**Dataset excerpts:**
----------------------------------------

theorem test_hyps_EdgesAndStrobes :
    (List.dropWhile (fun x => !(dev2.pin 0).changes x.act) (dev2.pin 0).edges = [] ∧ ((match List.dropWhile (fun y => y.skip) (dev2.pin 0).cmps with
        | c :: _ => decide (
            (¬(c.isMatch = true ∧ (dev2.eng c.eng).mat.from_ ≤ c.vec ∧ (dev2.eng c.eng).mat.latched.testBit c.site = true))
              ∧ (¬∃ l, (if ((dev2.pin 0).unit != decide ((List.takeWhile (fun y => y.skip) (dev2.pin 0).cmps).length % 2 =
              1)) = true then (dev2.pin 0).lastClose.2 else (dev2.pin 0).lastClose.1) = some l ∧ c.s0 < l + 128) ∧ ((c.sym ≠
              2 → (histAt (dev2.snapAt 0 0) c.s0 (dev2.pin 0).hist).readyH = true ∧ (histAt (dev2.snapAt 0 0) c.s0 (dev2.pin
              0).hist).fast = true) ∧ (c.sym ≠ 3 → (histAt (dev2.snapAt 0 0) c.s0 (dev2.pin 0).hist).readyL = true ∧ (histAt
              (dev2.snapAt 0 0) c.s0 (dev2.pin 0).hist).fast = true)) ∧ (c.sym = 8))
        | _ => false) = true)) ∧
    (((match List.dropWhile (fun y => y.skip) (dev3.pin 0).cmps with
        | c :: _ => decide (
            (¬(c.isMatch = true ∧ (dev3.eng c.eng).mat.from_ ≤ c.vec ∧ (dev3.eng c.eng).mat.latched.testBit c.site = true))
              ∧ (¬∃ l, (if ((dev3.pin 0).unit != decide ((List.takeWhile (fun y => y.skip) (dev3.pin 0).cmps).length % 2 =
              1)) = true then (dev3.pin 0).lastClose.2 else (dev3.pin 0).lastClose.1) = some l ∧ c.s0 < l + 128) ∧ ((c.sym ≠
              2 → (histAt (dev3.snapAt 0 0) c.s0 (dev3.pin 0).hist).readyH = true ∧ (histAt (dev3.snapAt 0 0) c.s0 (dev3.pin
              0).hist).fast = true) ∧ (c.sym ≠ 3 → (histAt (dev3.snapAt 0 0) c.s0 (dev3.pin 0).hist).readyL = true ∧ (histAt
              (dev3.snapAt 0 0) c.s0 (dev3.pin 0).hist).fast = true)) ∧ (c.window = false) ∧ (c.sym = 2))
        | _ => false) = true)) ∧
    (((match List.dropWhile (fun y => y.skip) (dev4.pin 0).cmps with
        | c :: _ => decide (
            (¬(c.isMatch = true ∧ (dev4.eng c.eng).mat.from_ ≤ c.vec ∧ (dev4.eng c.eng).mat.latched.testBit c.site = true))
              ∧ (¬∃ l, (if ((dev4.pin 0).unit != decide ((List.takeWhile (fun y => y.skip) (dev4.pin 0).cmps).length % 2 =
              1)) = true then (dev4.pin 0).lastClose.2 else (dev4.pin 0).lastClose.1) = some l ∧ c.s0 < l + 128) ∧ ((c.sym ≠
              2 → (histAt (dev4.snapAt 0 0) c.s0 (dev4.pin 0).hist).readyH = true ∧ (histAt (dev4.snapAt 0 0) c.s0 (dev4.pin
              0).hist).fast = true) ∧ (c.sym ≠ 3 → (histAt (dev4.snapAt 0 0) c.s0 (dev4.pin 0).hist).readyL = true ∧ (histAt
              (dev4.snapAt 0 0) c.s0 (dev4.pin 0).hist).fast = true)) ∧ (c.window = false) ∧ (c.sym = 3))
        | _ => false) = true)) ∧
    (((match List.dropWhile (fun y => y.skip) (dev5.pin 0).cmps with
        | c :: _ => decide (
            (¬(c.isMatch = true ∧ (dev5.eng c.eng).mat.from_ ≤ c.vec ∧ (dev5.eng c.eng).mat.latched.testBit c.site = true))
              ∧ (¬∃ l, (if ((dev5.pin 0).unit != decide ((List.takeWhile (fun y => y.skip) (dev5.pin 0).cmps).length % 2 =
              1)) = true then (dev5.pin 0).lastClose.2 else (dev5.pin 0).lastClose.1) = some l ∧ c.s0 < l + 128) ∧ ((c.sym ≠
              2 → (histAt (dev5.snapAt 0 0) c.s0 (dev5.pin 0).hist).readyH = true ∧ (histAt (dev5.snapAt 0 0) c.s0 (dev5.pin
              0).hist).fast = true) ∧ (c.sym ≠ 3 → (histAt (dev5.snapAt 0 0) c.s0 (dev5.pin 0).hist).readyL = true ∧ (histAt
              (dev5.snapAt 0 0) c.s0 (dev5.pin 0).hist).fast = true)) ∧ (c.window = false) ∧ (c.sym = 5))
        | _ => false) = true)) ∧
    (((match List.dropWhile (fun y => y.skip) (dev6.pin 0).cmps with
        | c :: _ => decide (
            (¬(c.isMatch = true ∧ (dev6.eng c.eng).mat.from_ ≤ c.vec ∧ (dev6.eng c.eng).mat.latched.testBit c.site = true))
              ∧ (¬∃ l, (if ((dev6.pin 0).unit != decide ((List.takeWhile (fun y => y.skip) (dev6.pin 0).cmps).length % 2 =
              1)) = true then (dev6.pin 0).lastClose.2 else (dev6.pin 0).lastClose.1) = some l ∧ c.s0 < l + 128) ∧ ((c.sym ≠
              2 → (histAt (dev6.snapAt 0 0) c.s0 (dev6.pin 0).hist).readyH = true ∧ (histAt (dev6.snapAt 0 0) c.s0 (dev6.pin
              0).hist).fast = true) ∧ (c.sym ≠ 3 → (histAt (dev6.snapAt 0 0) c.s0 (dev6.pin 0).hist).readyL = true ∧ (histAt
              (dev6.snapAt 0 0) c.s0 (dev6.pin 0).hist).fast = true)) ∧ (c.window = false) ∧ (c.sym = 6))
        | _ => false) = true)) := by 
  refine ⟨?_, ?_, ?_, ?_, ?_⟩ <;> decide +kernel

theorem test_hyps_SuppliesAndComparators :
    ((.core : Supply) ≠ Supply.powerOnReset ∧ dev7.flt.alarms = []) ∧
    (dev7.hostOpen (PINB.CFG_CMP_EN (bankOf 1024) (pageOf 1024)).addr = true ∧ dev7.spareBusy (bankOf 1024) (pageOf 1024) =
      true) ∧
    ((dev8.pin 0).settle = some 2000500) := by 
  refine ⟨?_, ?_, ?_⟩ <;> decide +kernel

theorem test_hyps_StrobedLevelsAndStamps :
    (dev9.hostOpen GLB.LS_PULSE.addr = true) ∧
    (dev9.flt.alarms = [] ∧ (match ((Dev.stampAdmit 0 dev9).bank 0).buffer with
        | e :: _ => decide (
            (dev9.get (PINB.STAMP_CFG 0) = 2) ∧ (match (Dev.stampAdmit 0 dev9).stampUnit 0 with
                | some u => decide (
                    ((Dev.stampAdmit 0 dev9).aqHolds u e = true) ∧ (Dev.aqEnter u 16 (Dev.stampAdmit 0 dev9)).isSome = true)
                | _ => false) = true)
        | _ => false) = true) ∧
    (dev10.flt.alarms = [] ∧ (match ((Dev.stampAdmit 0 dev10).bank 0).buffer with
        | e :: _ => decide (
            (dev10.get (PINB.STAMP_CFG 0) = 2) ∧ (match (Dev.stampAdmit 0 dev10).stampUnit 0 with
                | some u => decide (
                    ((Dev.stampAdmit 0 dev10).aqHolds u e = true) ∧ (Dev.aqEnter u 16 (Dev.stampAdmit 0 dev10) = none))
                | _ => false) = true)
        | _ => false) = true) ∧
    (dev11.flt.alarms = [] ∧ (match ((Dev.stampAdmit 0 dev11).bank 0).buffer with
        | e :: _ => decide (
            (dev11.get (PINB.STAMP_CFG 0) = 2) ∧ (match (Dev.stampAdmit 0 dev11).stampUnit 0 with
                | some u => decide (((Dev.stampAdmit 0 dev11).aqHolds u e = false))
                | _ => false) = true)
        | _ => false) = true) := by 
  refine ⟨?_, ?_, ?_, ?_⟩ <;> decide +kernel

----------------------------------------

**Task requirements:**
In the listing above, find the line containing "(((match List.dropWhile (fun y => y.skip) (dev4.pin" and the line containing "l, (if ((dev4.pin". Output them and every line between, exactly, and nothing else.

**Output:**
    (((match List.dropWhile (fun y => y.skip) (dev4.pin 0).cmps with
        | c :: _ => decide (
            (¬(c.isMatch = true ∧ (dev4.eng c.eng).mat.from_ ≤ c.vec ∧ (dev4.eng c.eng).mat.latched.testBit c.site = true))
              ∧ (¬∃ l, (if ((dev4.pin 0).unit != decide ((List.takeWhile (fun y => y.skip) (dev4.pin 0).cmps).length % 2 =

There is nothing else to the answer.